• [HOW TO COMPLETE THIS TASK] Could you write out the opening lines of the data, word for word, stopping after the line that contains "namespace Sys2Proof"?

------------------------------------

-- ==== Sys2Proof/Syntax.lean ====
section
/-!
DEFINITION. The abstract syntax of the ZL9: one constructor per row of the table of operations and events. A row
with a move word is one move of a bundle that writes a trigger port; the unit is named by the bus (R184), so a move
holds its bus. A row of an address slot or a bank command holds the fields of its encoding. A row that is an event
holds what identifies it: which core, operation, packet or register write it is about.
-/

namespace Sys2Proof

/-- A move into a scalar, memory, engine or control trigger, or into a register (R172, R173). -/
structure Mv where
  /-- the bus the move travels on -/
  bus : Fin 8
  /-- the source port, Table 8.13 -/
  src : BitVec 11
  /-- modifier bit 1: `dx.out` is read without being popped -/
  keep : Bool
deriving DecidableEq, Repr

/-- A move into a vector or SF trigger (R173). -/
structure Vm where
  bus : Fin 8
  src : BitVec 11
  /-- the width: 0 = 1,024, 1 = 512, 2 = 256 bits -/
  w : BitVec 2
deriving DecidableEq, Repr

/-- The fields of a bank multiply command that BMAC, BMACT and BMACQ share (Table 5.6). -/
structure Mac where
  xb : BitVec 2
  wfmt : BitVec 5
  afmt : BitVec 2
  sc : Bool
  sxb : BitVec 2
  e8 : BitVec 8
  nr1 : BitVec 6
  k1 : BitVec 8
  koff : BitVec 6
  row : BitVec 18
deriving DecidableEq, Repr

/-- What a shard run was resolved with (R66): the run's number at its requester, its first coordinate, and the base and
strides of its box. Table 21.4 gives these no bits; log entry 30. -/
structure RunGeom where
  id : Nat
  first : List Nat
  tbase : Nat
  tst : List Nat
deriving DecidableEq, Repr

/-- A flit that a link brings, with the stream that its slot tells: a circuit, a sprayed packet's path, or 0, the link's own
(log entry 40); and what a HEAD's packet carries beside its header: a shard run's resolution (log entry 30) and the issuer's
gathering (log entry 43). -/
structure InFlit where
  stream : Nat
  bits : BitVec 512
  run : Option RunGeom
  gath : Nat
deriving DecidableEq, Repr

/-- A fabric packet: the header of Table 21.4 and its payload (R373, R380). -/
structure Packet where
  op : BitVec 4
  timetabled : Bool
  circ : BitVec 8
  dst : BitVec 15
  src : BitVec 15
  pasid : BitVec 20
  len1 : BitVec 12
  fseq : BitVec 32
  va : BitVec 57
  mapver : BitVec 32
  tid : BitVec 12
  swcore : BitVec 9
  sw : BitVec 19
  swv : Bool
  aop : BitVec 4
  w32 : Bool
  operand : BitVec 64
  cmp : BitVec 64
  data : List Byte
  /-- the resolution of a shard run, beside the header -/
  run : Option RunGeom
  /-- the issuer's gathering, of a timetabled packet, beside the header (log entry 43) -/
  gath : Nat
deriving DecidableEq, Repr

/-- An agent that can wait for a page that is migrating, or for a copy-on-write duplication (R47, R48). -/
inductive Waiter where
  /-- a frozen core -/
  | core (c : Nat)
  /-- an engine operation of a core, by its number -/
  | op (c id : Nat)
  /-- a bank engine -/
  | bank (e : Nat)
  /-- a walk of a translation agent for no core's bundle or engine: 0 to 3 a die's, for a remote request or a pulled S0; 4
  the hub's -/
  | walk (agent pasid va : Nat)
deriving DecidableEq, Repr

------------------------------------

• [RESULT OF THE EXERCISE]
-- ==== Sys2Proof/Syntax.lean ====
section
/-!
DEFINITION. The abstract syntax of the ZL9: one constructor per row of the table of operations and events. A row
with a move word is one move of a bundle that writes a trigger port; the unit is named by the bus (R184), so a move
holds its bus. A row of an address slot or a bank command holds the fields of its encoding. A row that is an event
holds what identifies it: which core, operation, packet or register write it is about.
-/

namespace Sys2Proof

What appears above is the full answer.